The latest analysis from the University of Mississippi's Potency Monitoring Project tracked the average amount of THC, the psychoactive ingredient in marijuana, in samples seized by law enforcement agencies from 1975 through 2007. It found that the average amount of THC reached 9.6 percent in 2007, compared with 8.75 percent the previous year.
The 9.6 percent level represents more than a doubling of marijuana potency since 1983, when it averaged just under 4 percent.
"Today's report makes it more important than ever that we get past outdated, anachronistic views of marijuana," said John Walters, director of the White House Office of National Drug Control Policy. He cited baby boomer parents who might have misguided notions that the drug contains the weaker potency levels of the 1970s.
"Marijuana potency has grown steeply over the past decade, with serious implications in particular for young people," Walters said. He cited the risk of psychological, cognitive and respiratory problems, and the potential for users to become dependent on drugs such as cocaine and heroin.

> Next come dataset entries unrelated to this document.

-- ==== Sys2Proof/Laws/PerInstr.lean ====
section
/-! SUPPORT. Statements about every instruction as syntax, one lemma per constructor. -/

namespace Sys2Proof.Laws.EncodedShape

/-- An instruction's encoding is its length in bytes, 1 to 3 (spec/30_encoding.md R50, R58), and bits 7:6
of its opcode byte are its operand count (the observation of R54). -/
def Statement (i : Instr) : Prop :=
  (encode i).length = i.length ∧ 1 ≤ i.length ∧ i.length ≤ 3 ∧
    ((encode i).headD 0#8).toNat / 64 = i.operandCount

theorem ldi (a b : Byte) : Statement (.ldi a b) := by simp [Statement, encode, Instr.length, Instr.operandCount]

theorem prn (a : Byte) : Statement (.prn a) := by simp [Statement, encode, Instr.length, Instr.operandCount]

theorem mul (a b : Byte) : Statement (.mul a b) := by simp [Statement, encode, Instr.length, Instr.operandCount]

theorem push (a : Byte) : Statement (.push a) := by simp [Statement, encode, Instr.length, Instr.operandCount]

theorem pop (a : Byte) : Statement (.pop a) := by simp [Statement, encode, Instr.length, Instr.operandCount]

theorem call (a : Byte) : Statement (.call a) := by simp [Statement, encode, Instr.length, Instr.operandCount]

theorem ret : Statement .ret := by simp [Statement, encode, Instr.length, Instr.operandCount]

theorem cmp (a b : Byte) : Statement (.cmp a b) := by simp [Statement, encode, Instr.length, Instr.operandCount]

theorem jmp (a : Byte) : Statement (.jmp a) := by simp [Statement, encode, Instr.length, Instr.operandCount]

theorem jeq (a : Byte) : Statement (.jeq a) := by simp [Statement, encode, Instr.length, Instr.operandCount]

theorem hlt : Statement .hlt := by simp [Statement, encode, Instr.length, Instr.operandCount]

end Sys2Proof.Laws.EncodedShape
end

While the drug's potency may be rising, marijuana users generally adjust to the level of potency and smoke it accordingly, said Dr. Mitch Earleywine, who teaches psychology at the State University of New York in Albany and serves as an adviser for marijuana advocacy groups. "Stronger cannabis leads to less inhaled smoke," he said.

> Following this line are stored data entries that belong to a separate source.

-- ==== Sys2Proof/Tests/Slice0.lean ====
section
/-! SUPPORT. The model's own tests. Expected results are the vectors V<n>, scenarios and examples of
spec/95_test_vectors.md and spec/30_encoding.md, not the model's answers. Then one witness for every
obligation that has hypotheses: a state and operands that meet them all, at boundary values. -/

namespace Sys2Proof.Tests

open Sys2Proof.Machine

/-! ### Helpers -/

/-- The reset state with `pc` and the bytes there. -/
def codeAt (pc : PcWord) (bytes : List Byte) : State :=
  { State.reset with pc := pc, mem := Memory.place [] pc.toNat bytes }

/-- The next state, if there is one. -/
def next? (r : Result) : Option State :=
  match r with
  | .next t => some t
  | .fault _ => none
  | .refused _ => none

/-- Change one register. -/
def reg (s : State) (i : Fin 8) (v : Byte) : State := s.setReg i v

/-! ### Well-formedness refuses an ill-formed term, one for each check -/

theorem test_wf_accepts_r7 : (Instr.ldi 7 255).wellFormed = true := by decide
theorem test_wf_refuses_ldi : (Instr.ldi 8 0).wellFormed = false := by decide
theorem test_wf_refuses_prn : (Instr.prn 255).wellFormed = false := by decide
theorem test_wf_refuses_mul_a : (Instr.mul 8 0).wellFormed = false := by decide
theorem test_wf_refuses_mul_b : (Instr.mul 0 9).wellFormed = false := by decide
theorem test_wf_refuses_push : (Instr.push 9).wellFormed = false := by decide
theorem test_wf_refuses_pop : (Instr.pop 8).wellFormed = false := by decide
theorem test_wf_refuses_call : (Instr.call 16).wellFormed = false := by decide
theorem test_wf_refuses_cmp_a : (Instr.cmp 8 0).wellFormed = false := by decide
theorem test_wf_refuses_cmp_b : (Instr.cmp 0 8).wellFormed = false := by decide
theorem test_wf_refuses_jmp : (Instr.jmp 16).wellFormed = false := by decide
theorem test_wf_refuses_jeq : (Instr.jeq 200).wellFormed = false := by decide

/-! ### Decoding: each word written out from the binary column of spec/30_encoding.md R52 -/

theorem test_decode_ldi : decode 0b10000010#8 0b00000011#8 0b11111111#8 = .ok (.ldi 3 255) := by decide
theorem test_decode_prn : decode 0b01000111#8 0b00000101#8 0b00000000#8 = .ok (.prn 5) := by decide
theorem test_decode_mul : decode 0b10100010#8 0b00000010#8 0b00000111#8 = .ok (.mul 2 7) := by decide
theorem test_decode_push : decode 0b01000101#8 0b00000110#8 0b00000000#8 = .ok (.push 6) := by decide
theorem test_decode_pop : decode 0b01000110#8 0b00000001#8 0b11111111#8 = .ok (.pop 1) := by decide
theorem test_decode_call : decode 0b01010000#8 0b00000100#8 0b00000000#8 = .ok (.call 4) := by decide
theorem test_decode_ret : decode 0b00010001#8 0b11111111#8 0b11111111#8 = .ok .ret := by decide
theorem test_decode_cmp : decode 0b10100111#8 0b00000000#8 0b00000001#8 = .ok (.cmp 0 1) := by decide
theorem test_decode_jmp : decode 0b01010100#8 0b00010000#8 0b00000000#8 = .ok (.jmp 16) := by decide
theorem test_decode_jeq : decode 0b01010101#8 0b11001000#8 0b00000000#8 = .ok (.jeq 200) := by decide
theorem test_decode_hlt : decode 0b00000001#8 0b11111111#8 0b11111111#8 = .ok .hlt := by decide

/-- V65: there is no NOP. -/
theorem test_decode_zero_unknown : decode 0x00#8 0#8 0#8 = .error (.unknownOpcode 0x00#8) := by decide
/-- V66: there is no ADD instruction. -/
theorem test_decode_add_unknown : decode 0xA0#8 0#8 1#8 = .error (.unknownOpcode 0xA0#8) := by decide
set_option maxRecDepth 4000 in
/-- Spec/30_encoding.md R55: 245 of the 256 byte values are unknown. -/
theorem test_decode_unknown_count :
    ((List.range 256).filter fun n => decodeTableWord 24 n = none).length = 245 := by decide
/-- Spec/30_encoding.md section 6, MUL R0,R1 at address 6, as the table numbers its bits. -/
theorem test_decode_table_word : decodeTableWord 24 0x0100A2 = some (.mul 0 1) := by decide
/-- The bits above `nbits` are 0. -/
theorem test_decode_table_word_short : decodeTableWord 8 0xFFFF82 = some (.ldi 0 0) := by decide

/-- The notation of the source's first scenario (spec/30_encoding.md R59). -/
theorem test_listing : (Instr.ldi 0 8).listing = "LDI R0,8" ∧ (Instr.mul 0 1).listing = "MUL R0,R1" ∧
    (Instr.prn 0).listing = "PRN R0" ∧ Instr.hlt.listing = "HLT" := by decide

/-! ### One step each -/

/-- V3: the stack pointer is loaded. -/
theorem test_ldi_r7 : (next? (step (codeAt 0 [0x82, 0x07, 0x80]))).map (fun t => (t.x[7], t.pc)) =
    some (128, 3) := by decide
/-- V63: `pc` becomes 256. -/
theorem test_ldi_at_253 : (next? (step (codeAt 253 [0x82, 0x01, 0x63]))).map (fun t => (t.x[1], t.pc)) =
    some (99, 256) := by decide
/-- V5. -/
theorem test_prn_appends : (next? (step (reg (codeAt 3 [0x47, 0x00]) 0 255))).map
    (fun t => (t.out, t.pc, t.printed)) = some ([255], 5, ["255"]) := by decide
/-- V7. -/
theorem test_prn_invalid : (next? (step (codeAt 0 [0x47, 0xFF]))).map (fun t => (t.run, t.out)) =
    some (.stopped (.invalidRegister 255), []) := by decide
/-- V19: wrap, and the stack pointer as a general register. -/
theorem test_mul_r7 : (next? (step (reg (codeAt 0 [0xA2, 0x07, 0x01]) 1 2))).map (fun t => t.x[7]) =
    some 232 := by decide
/-- V12: source and destination the same. -/
theorem test_mul_square : (next? (step (reg (codeAt 0 [0xA2, 0x00, 0x00]) 0 255))).map (fun t => t.x[0]) =
    some 1 := by decide
/-- V23: unsigned. -/
theorem test_cmp_unsigned : (next? (step (reg (reg (codeAt 0 [0xA7, 0x00, 0x01]) 0 128) 1 127))).map
    (fun t => (t.fl, t.pc)) = some (2, 3) := by decide
/-- V26: contents, not operand bytes, are compared. -/
theorem test_cmp_contents : (next? (step (reg (reg (codeAt 0 [0xA7, 0x01, 0x00]) 0 5) 1 5))).map
    (fun t => t.fl) = some 1 := by decide
/-- V33: PUSH R7 stores the decremented pointer. -/
theorem test_push_r7 : (next? (step (codeAt 0 [0x45, 0x07]))).map (fun t => (t.x[7], t.mem.read 243)) =
    some (243, 243) := by decide
/-- V32. -/
theorem test_push_overflow : (next? (step (reg (codeAt 0 [0x45, 0x00]) 7 0))).map
    (fun t => (t.run, t.x[7])) = some (.stopped .stackOverflow, 0) := by decide
/-- V37: POP R7 wraps. -/
theorem test_pop_r7_wraps : (next? (step { reg (codeAt 0 [0x46, 0x07]) 7 243 with
    mem := [(0, 0x46), (1, 0x07), (243, 255)] })).map (fun t => (t.x[7], t.pc)) = some (0, 2) := by decide
/-- V36. -/
theorem test_pop_above_spInit : (next? (step (reg (codeAt 0 [0x46, 0x01]) 7 254))).map (fun t => t.run) =
    some (.stopped .stackUnderflow) := by decide
/-- V54: CALL R7 goes to where the return address was stored. -/
theorem test_call_r7 : (next? (step (codeAt 0 [0x50, 0x07]))).map
    (fun t => (t.x[7], t.mem.read 243, t.pc)) = some (243, 2, 243) := by decide
/-- V55: a CALL at 252 pushes 254. -/
theorem test_call_at_252 : (next? (step (reg (codeAt 252 [0x50, 0x00]) 0 30))).map
    (fun t => (t.mem.read 243, t.pc)) = some (254, 30) := by decide
/-- V51 with SP_INIT = 244. -/
theorem test_ret : (next? (step { reg (codeAt 18 [0x11]) 7 243 with
    mem := [(18, 0x11), (243, 8)] })).map (fun t => (t.pc, t.x[7])) = some (8, 244) := by decide
/-- V52. -/
theorem test_ret_empty : (next? (step (codeAt 0 [0x11]))).map (fun t => t.run) =
    some (.stopped .stackUnderflow) := by decide
/-- V41. -/
theorem test_jmp : (next? (step (reg (codeAt 9 [0x54, 0x02]) 2 18))).map (fun t => t.pc) = some 18 := by decide
/-- V46: the operand is a register number. -/
theorem test_jmp_invalid : (next? (step (codeAt 0 [0x54, 0x10]))).map (fun t => (t.run, t.pc)) =
    some (.stopped (.invalidRegister 16), 0) := by decide
/-- V47: not taken, the operand is not checked. -/
theorem test_jeq_not_taken : (next? (step (codeAt 0 [0x55, 0xC8]))).map (fun t => (t.run, t.pc)) =
    some (.running, 2) := by decide
/-- V42. -/
theorem test_jeq_taken : (next? (step { reg (codeAt 12 [0x55, 0x02]) 2 18 with fl := 1 })).map
    (fun t => (t.pc, t.fl)) = some (18, 1) := by decide
/-- V60: the last address an instruction can stand at. -/
theorem test_hlt_at_253 : (next? (step (codeAt 253 [0x01]))).map (fun t => (t.run, t.pc)) =
    some (.halted, 253) := by decide
/-- V61: an HLT at 254 does not halt. -/
theorem test_fetch_at_254 : (next? (step (codeAt 254 [0x01]))).map (fun t => (t.run, t.pc)) =
    some (.stopped (.outOfRange 256), 254) := by decide
/-- V67. -/
theorem test_unknown_opcode : (next? (step (codeAt 0 [0x83]))).map (fun t => (t.run, t.pc)) =
    some (.stopped (.unknownOpcode 131), 0) := by decide

/-- Spec/40_alu.md R71: ADD is an operation of the ALU. -/
theorem test_alu_add : alu .add 200 100 = .ok { res := some 44, flags := none } := by decide
/-- Spec/95_test_vectors.md section 2.2, the ALU alone: a selector outside the three (R74). -/
theorem test_alu_unsupported : alu (.other 0) 1 2 = .error (.unsupportedALUOp (.other 0)) := by decide

/-- Spec/70_reset_and_hazards.md R163: the image at 0, zeros above; 45 00 is two bytes of which one is
listed. -/
theorem test_load : (next? (State.load 7 [0x45, 0x00])).map (fun t => (t.mem, t.x[7], t.spInit, t.pc)) =
    some ([(0, 0x45)], 7, 7, 0) := by decide

/-- Every row's word, placed for the first step after reset, runs: none faults and none is refused. -/
theorem test_every_row_runs_from_reset :
    ([0x000082, 0x0047, 0x0000A2, 0x0045, 0x0046, 0x0050, 0x11, 0x0000A7, 0x0054, 0x0055, 0x01].all
      fun w => (next? (step (State.reset.withFetchWord 24 w))).isSome) = true := by decide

The White House office attributed the increases in marijuana potency to sophisticated growing techniques that drug traffickers are using at sites in the United States and Canada.
A report from the office last month found that a teenager who has been depressed in the past year was more than twice as likely to have used marijuana than teenagers who have not reported being depressed - 25 percent compared with 12 percent. The study said marijuana use increased the risk of developing mental disorders by 40 percent.
"The increases in marijuana potency are of concern since they increase the likelihood of acute toxicity, including mental impairment," said Dr. Nora Volkow, director of the National Institute on Drug Abuse, which funded the University of Mississippi study.
"Particularly worrisome is the possibility that the more potent THC might be more effective at triggering the changes in the brain that can lead to addiction," Volkow said.
But there's no data showing that a higher potency in marijuana leads to more addiction, Earleywine said, and marijuana's withdrawal symptoms are mild at best. "Mild irritability, craving for marijuana and decreased appetite - I mean those are laughable when you talk about withdrawal from a drug. Caffeine is worse."
The project analyzed data on 62,797 cannabis samples, 1,302 hashish samples, and 468 hash oil samples obtained primarily from seizures by law enforcement agencies in 48 states since 1975.